- WHAT YOU NEED TO DO -
The lines of the records that include "loseReport" should all be copied.

- INPUT FOR THIS TASK -
-- ==== Sys2Proof/Machine/RadioOps.lean ====
section
/-! DEFINITION. Radio, shared by the commands of chapters 08 to 10 and by the faults that stop cells:
cells and capacity (R230–R233, R263, R267), slot reports (R240), leases (R234, R253–R258), and what a
reset or a stall does to signal cores and accelerators (R286, R287, R292, R400, R404). -/

namespace Sys2Proof.Machine

/-! ### Accessors -/

def cell (s : State) (c : Nat) : Cell := tget {} s.rad.cells c
def setCell (s : State) (c : Nat) (v : Cell) : State :=
  { s with rad := { s.rad with cells := tset {} s.rad.cells c v } }
def modCell (s : State) (c : Nat) (f : Cell → Cell) : State := setCell s c (f (cell s c))
def radDie (s : State) (d : Nat) : RadDie := tget {} s.rad.dies d
def setRadDie (s : State) (d : Nat) (v : RadDie) : State :=
  { s with rad := { s.rad with dies := tset {} s.rad.dies d v } }
def modRadDie (s : State) (d : Nat) (f : RadDie → RadDie) : State := setRadDie s d (f (radDie s d))

/-- Who radio firmware's and the planner's accesses come from (R284, R369). -/
def radioIssuer : Issuer := { sleeve := 0 }

/-! ### Cell records and capacity (R231–R233, R263) -/

/-- Fields of the cell record (R231). -/
def cCell (r : List W64) : Nat := fld (wd r 0) 63 56
def cDie (r : List W64) : Nat := fld (wd r 0) 55 55
def cPort (r : List W64) : Nat := fld (wd r 0) 54 54
def cType (r : List W64) : Nat := fld (wd r 0) 53 50
def cPattern (r : List W64) : Nat := fld (wd r 0) 38 35
def cMaxIter (r : List W64) : Nat := fld (wd r 0) 34 30
def cTa4 (r : List W64) : Nat := fld (wd r 1) 63 48
def cT1aMax (r : List W64) : Nat := fld (wd r 1) 47 32
def cT1aMin (r : List W64) : Nat := fld (wd r 1) 31 16
def cHarqMib (r : List W64) : Nat := fld (wd r 1) 15 0
def cRuMac (r : List W64) : Nat := fld (wd r 2) 63 16
def cEaxc (r : List W64) : Nat := fld (wd r 2) 15 0
def cSsbPeriod (r : List W64) : Nat := fld (wd r 3) 63 48
def cSsbMask (r : List W64) : Nat := fld (wd r 3) 47 40

/-- Fronthaul port 0–3 of a cell (R231, R299). -/
def cFhPort (r : List W64) : Nat := 2 * cDie r + cPort r

/-- PRBs, receive streams, UL layers, DL layers, points at DDDSU and at DDSUU of a TYPE (R233). -/
def typeRow : Nat → Nat × Nat × Nat × Nat × Nat × Nat
  | 1 => (273, 4, 2, 4, 12, 18)
  | 2 => (273, 16, 8, 16, 64, 96)
  | 3 => (106, 4, 2, 4, 5, 8)
  | 4 => (273, 8, 4, 8, 24, 36)
  | _ => (0, 0, 0, 0, 0, 0)

def typePrbs (t : Nat) : Nat := (typeRow t).1
def typeStreams (t : Nat) : Nat := (typeRow t).2.1
def typeUl (t : Nat) : Nat := (typeRow t).2.2.1
def typeDl (t : Nat) : Nat := (typeRow t).2.2.2.1

/-- Points of a cell (R233). -/
def cPoints (r : List W64) : Nat :=
  if cPattern r = 1 then (typeRow (cType r)).2.2.2.2.1 else (typeRow (cType r)).2.2.2.2.2

/-- A cell on the air: RUNNING, MOVING_OUT before its frame, or STOPPING until its frame (R232, R259;
notes/assumptions/21.md). -/
def onAir (c : Cell) : Bool := c.st == .running || c.st == .movingOut || c.st == .stopping

/-- Cells on the air, by number. -/
def airCells (s : State) : List Nat :=
  (s.rad.cells.filter fun e => onAir e.2).map (·.1)

/-- Cells on the air of a die, and of a fronthaul port. -/
def dieCells (s : State) (d : Nat) : List Nat :=
  (airCells s).filter fun c => cDie (cell s c).record == d
def portCells (s : State) (p : Nat) : List Nat :=
  (airCells s).filter fun c => cFhPort (cell s c).record == p

/-- POINTS_MAX from the units in the plan (R263). -/
def pointsOf (sc dec enc : Nat) : Nat :=
  Nat.min (1536 * sc / 32) (Nat.min (1536 * dec / 4) (1536 * enc / 2))

/-- POINTS_MAX of a die (R263). -/
def pointsMax (s : State) (d : Nat) : Nat :=
  let x := radDie s d
  if x.fenced then 0 else pointsOf x.sc x.dec x.enc

/-- POINTS_USED of a die (R263). -/
def pointsUsed (s : State) (d : Nat) : Nat :=
  ((dieCells s d).map fun c => cPoints (cell s c).record).sum

/-- Signal cores of a die that are not fenced. -/
def freeCores (s : State) (d : Nat) : List Nat :=
  ((List.range 32).map (· + 32 * d)).filter fun k => !isFenced s (32 + k)

/-- The units of a die that the planner plans with (R251, R262, R294, R412): unfenced signal cores, a pair
counted as one, and unfenced decoders and encoders that are not held out. -/
def availUnits (s : State) (d : Nat) : Nat × Nat × Nat :=
  let ok (u : Nat) : Bool := !isFenced s u && (unitSt s u).hold == 0
  (((freeCores s d).filter fun k => ok (32 + k)).length,
   ((List.range 4).filter fun i => ok (112 + 6 * d + i)).length,
   ((List.range 2).filter fun i => ok (116 + 6 * d + i)).length)

/-- The planner takes up the units in service of a die (R252). -/
def takeUnits (s : State) (d : Nat) : State :=
  let a := availUnits s d
  modRadDie s d fun x => { x with sc := a.1, dec := a.2.1, enc := a.2.2, cores := freeCores s d }

/-- A cell holds points: on the air, or admitted for a coming frame (R233; notes/assumptions/21.md). -/
def holdsPoints (c : Cell) : Bool := onAir c || c.start.isSome

/-- A cell that the limits of 128 and of 24 and EQP_STATUS.CELLS count: RUNNING or MOVING_OUT (R233, R262). -/
def countedCell (c : Cell) : Bool := c.st == .running || c.st == .movingOut

/-- The limits of R233 with a cell added. -/
def cellAdmits (s : State) (r : List W64) : Bool :=
  let with' (p : Cell → Bool) : List (List W64) := (s.rad.cells.filter fun e =>
    p e.2 && cDie e.2.record == cDie r && e.1 != cCell r).map (·.2.record) ++ [r]
  let air := with' countedCell
  let rs := with' holdsPoints
  let ps := rs.filter fun x => cPort x == cPort r
  air.length ≤ 128 && (air.filter fun x => cType x == 2).length ≤ 24 &&
  (rs.map cPoints).sum ≤ pointsMax s (cDie r) && (ps.map cPoints).sum ≤ 768

/-- A cell leaves the air: CONFIGURED, with nothing scheduled (R232, R302). -/
def stopCell (s : State) (c : Nat) : State :=
  modCell s c fun x => { x with
    st := .configured, start := none, stop := none, moveOut := none, moveTo := 0, carry := 0 }

/-- RADIO_CAPACITY_LOST (R394) and its event (R364). -/
def capacityLost (s : State) (d before after : Nat) : State :=
  postEvent (raise s { code := 0x024, severity := 3, die := 4 + d, d0 := before, d1 := after }) 7 0 0

/-- Every cell of some kind stops at once, and what was to start there does not (R267, R302). -/
def stopCells (s : State) (p : Cell → Bool) : State :=
  ((s.rad.cells.filter fun e => holdsPoints e.2 && p e.2).map (·.1)).foldl stopCell s

/-- FENCED of a radio die becomes 1 (R267, R404, R406): its cells stop at once, and none starts. -/
def radioFenced (s : State) (d : Nat) : State :=
  if (radDie s d).fenced then s
  else
    let before := pointsMax s d
    let s := stopCells s fun x => cDie x.record == d
    capacityLost (modRadDie s d fun x => { x with fenced := true, shed := none }) d before 0

/-- At a frame boundary the highest-numbered cells of a die stop until the limits hold (R267). `fuel`
counts cells. -/
def shedCells (d : Nat) : Nat → State → State
  | 0, s => s
  | fuel + 1, s =>
    if pointsUsed s d ≤ pointsMax s d then s
    else match (dieCells s d).getLast? with
      | some c => shedCells d fuel (stopCell s c)
      | none => s

/-- The accounting record of sleeve 0 (R226): each cell configured since device reset with its SLOTS. -/
def radioAccount (s : State) : List (Nat × W64) :=
  (s.rad.cells.filter fun e => e.2.ever).map fun e =>
    (e.1, tget 0 e.2.slots 0 + tget 0 e.2.slots 1)

/-- Radio work is planned: a cell is on the air. -/
def radioWork (s : State) : Bool := !(airCells s).isEmpty

/-! ### Slot times (R230, R235, R246, R320) -/

/-- T_air of a slot of a frame, network time [ns]. -/
def airTime (frame slot : Nat) : Nat := frame * 10000000 + slot * 500000

/-- Start of symbol k within its slot [ns]: 30 kHz, normal cyclic prefix (TS 38.211 5.3.1, PRESUMED,
notes/assumptions/22.md). k = 14 is the slot's end. -/
def symbolStart (k : Nat) : Nat :=
  if k = 0 then 0 else if k ≥ 14 then 500000 else (2192 * k + 32) * 15625 / 960

/-- Slots of network time since the PTP epoch: the time of a HARQ update (R250), and of a slot's plan. -/
def slotNow (s : State) : Nat := networkNs s / 500000

/-- SFN of a frame (R320). -/
def sfnOf (s : State) (frame : Nat) : Nat := (frame + s.tim.sfnOffset) % 1024

/-- The frame nearest to now that carries an SFN. -/
def frameOfSfn (s : State) (sfn : Nat) : Nat :=
  let f := frameNow s
  let d : Nat := (sfn + 1024 - sfnOf s f) % 1024
  if d < 512 then f + d else f + d - 1024

/-- DL, special and UL slots of a pattern: 0 DL, 1 S, 2 UL (R231). -/
def slotKind (pattern slot : Nat) : Nat :=
  let i := slot % 5
  if pattern = 1 then (if i < 3 then 0 else if i = 3 then 1 else 2)
  else if i < 2 then 0 else if i = 2 then 1 else 2

/-- Symbols of a direction in a slot (R231): 14, or in the S slot 10 DL and the last 2 UL. -/
def dirSymbols (pattern slot dir : Nat) : List Nat :=
  match slotKind pattern slot, dir with
  | 0, 1 => List.range 14
  | 1, 1 => List.range 10
  | 1, 2 => [12, 13]
  | 2, 2 => List.range 14
  | _, _ => []

/-! ### Slot reports (R240) -/

/-- Free entries of the report ring: it is full when TAIL + 1 equals HEAD (R134). -/
def rptRoom (x : RadDie) : Nat :=
  let n := x.rpt.entries + 1
  (x.rpt.head + n - x.rpt.tail - 1) % n

/-- The first entry of a report whose place in the ring refuses it (R31), with that place. -/
def reportBar (s : State) (d : Nat) (words : List W64) : Option (Nat × Bar) :=
  let r := (radDie s d).rpt
  (List.range (words.length / 4)).findSome? fun i =>
    let a := r.addr + 32 * ((r.tail + i) % (r.entries + 1))
    match checkRange s radioIssuer .wr a 32 with
    | some b => some (a, b)
    | none => if windowPartial s a 32 then some (a, .dataEcc) else none

/-- A report's entries written into the ring, TAIL behind them. -/
def writeReport (s : State) (d : Nat) : List W64 → State
  | w0 :: w1 :: w2 :: w3 :: rest =>
    let r := (radDie s d).rpt
    let s := windowWrite s (r.addr + 32 * r.tail) (bytesOf [w0, w1, w2, w3])
    writeReport (modRadDie s d fun x => { x with
      rpt := { x.rpt with tail := (x.rpt.tail + 1) % (x.rpt.entries + 1) } }) d rest
  | _ => s

/-- A whole report dropped and counted (R240). -/
def loseReport (s : State) (d : Nat) : State :=
  modRadDie s d fun x =>
    if x.lost < 0xFFFF then { x with lost := x.lost + 1 } else { x with sat := true }

/-- What becomes of a report whose turn it is. -/
inductive ReportTurn where
  /-- Written, with the DIC message of EQP_RPT_SOURCE; or lost to a page that refuses it. -/
  | done (s : State)
  /-- The ring has no room, or a page of it is in move: the report stays in the buffer. -/
  | stays (s : State)

/-- A report written under R31, with RAW_TIME of this moment (R240); a page in move is waited for (R31). -/
def tryReport (s : State) (d : Nat) (words : List W64) : ReportTurn :=
  let x := radDie s d
  if words.length / 4 > rptRoom x then .stays s
  else match reportBar s d words with
    | none => .done (dicMessage (writeReport s d (words.set 2 s.tim.raw)) 0 x.source)
    | some (a, .wait) => .stays (park s a 32 (.reports d))
    | some (_, b) => .done (loseReport
        (if b == .stale then { s with pkg := { s.pkg with staleGen := s.pkg.staleGen + 1 } } else s) d)

/-- A report joins the buffer of 512; beyond them it is dropped and counted (R240). -/
def bufferReport (s : State) (d : Nat) (words : List W64) : State :=
  if (radDie s d).buffer.length < 512 then modRadDie s d fun x => { x with buffer := x.buffer ++ [words] }
  else loseReport s d

/-- A report goes to its ring, or to the buffer behind those that wait (R240). -/
def putReport (s : State) (d : Nat) (words : List W64) : State :=
  if !(radDie s d).buffer.isEmpty then bufferReport s d words
  else match tryReport s d words with
    | .done t => t
    | .stays t => bufferReport t d words

/-- Buffered reports written while there is room. `fuel` counts reports. -/
def drainReports (d : Nat) : Nat → State → State
  | 0, s => s
  | fuel + 1, s =>
    match (radDie s d).buffer with
    | [] => s
    | r :: rest => match tryReport s d r with
      | .done t => drainReports d fuel (modRadDie t d fun x => { x with buffer := rest })
      | .stays t => t

/-- The header of a slot report (R240): `h` is the header of the slot job. A FALLBACK owed by R257 goes with
the next report of the die. -/
def reportHead (s : State) (d : Nat) (h : List W64) (entries status missed tasksLate : Nat)
    (leaseUsed fallback : Bool) : List W64 :=
  [pack 64 [(60, 2), (58, fld (wd h 0) 59 58), (50, fld (wd h 0) 57 50), (40, fld (wd h 0) 49 40),
      (35, fld (wd h 0) 39 35), (23, entries)],
   pack 64 [(48, status), (32, missed), (0, fld (wd h 3) 63 32)],
   s.tim.raw,
   pack 64 [(48, Nat.min 0xFFFF tasksLate), (47, b2n leaseUsed),
     (46, b2n (fallback || (radDie s d).fallback))]]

- EXERCISE OUTPUT -
def loseReport (s : State) (d : Nat) : State :=
    | some (_, b) => .done (loseReport
  else loseReport s d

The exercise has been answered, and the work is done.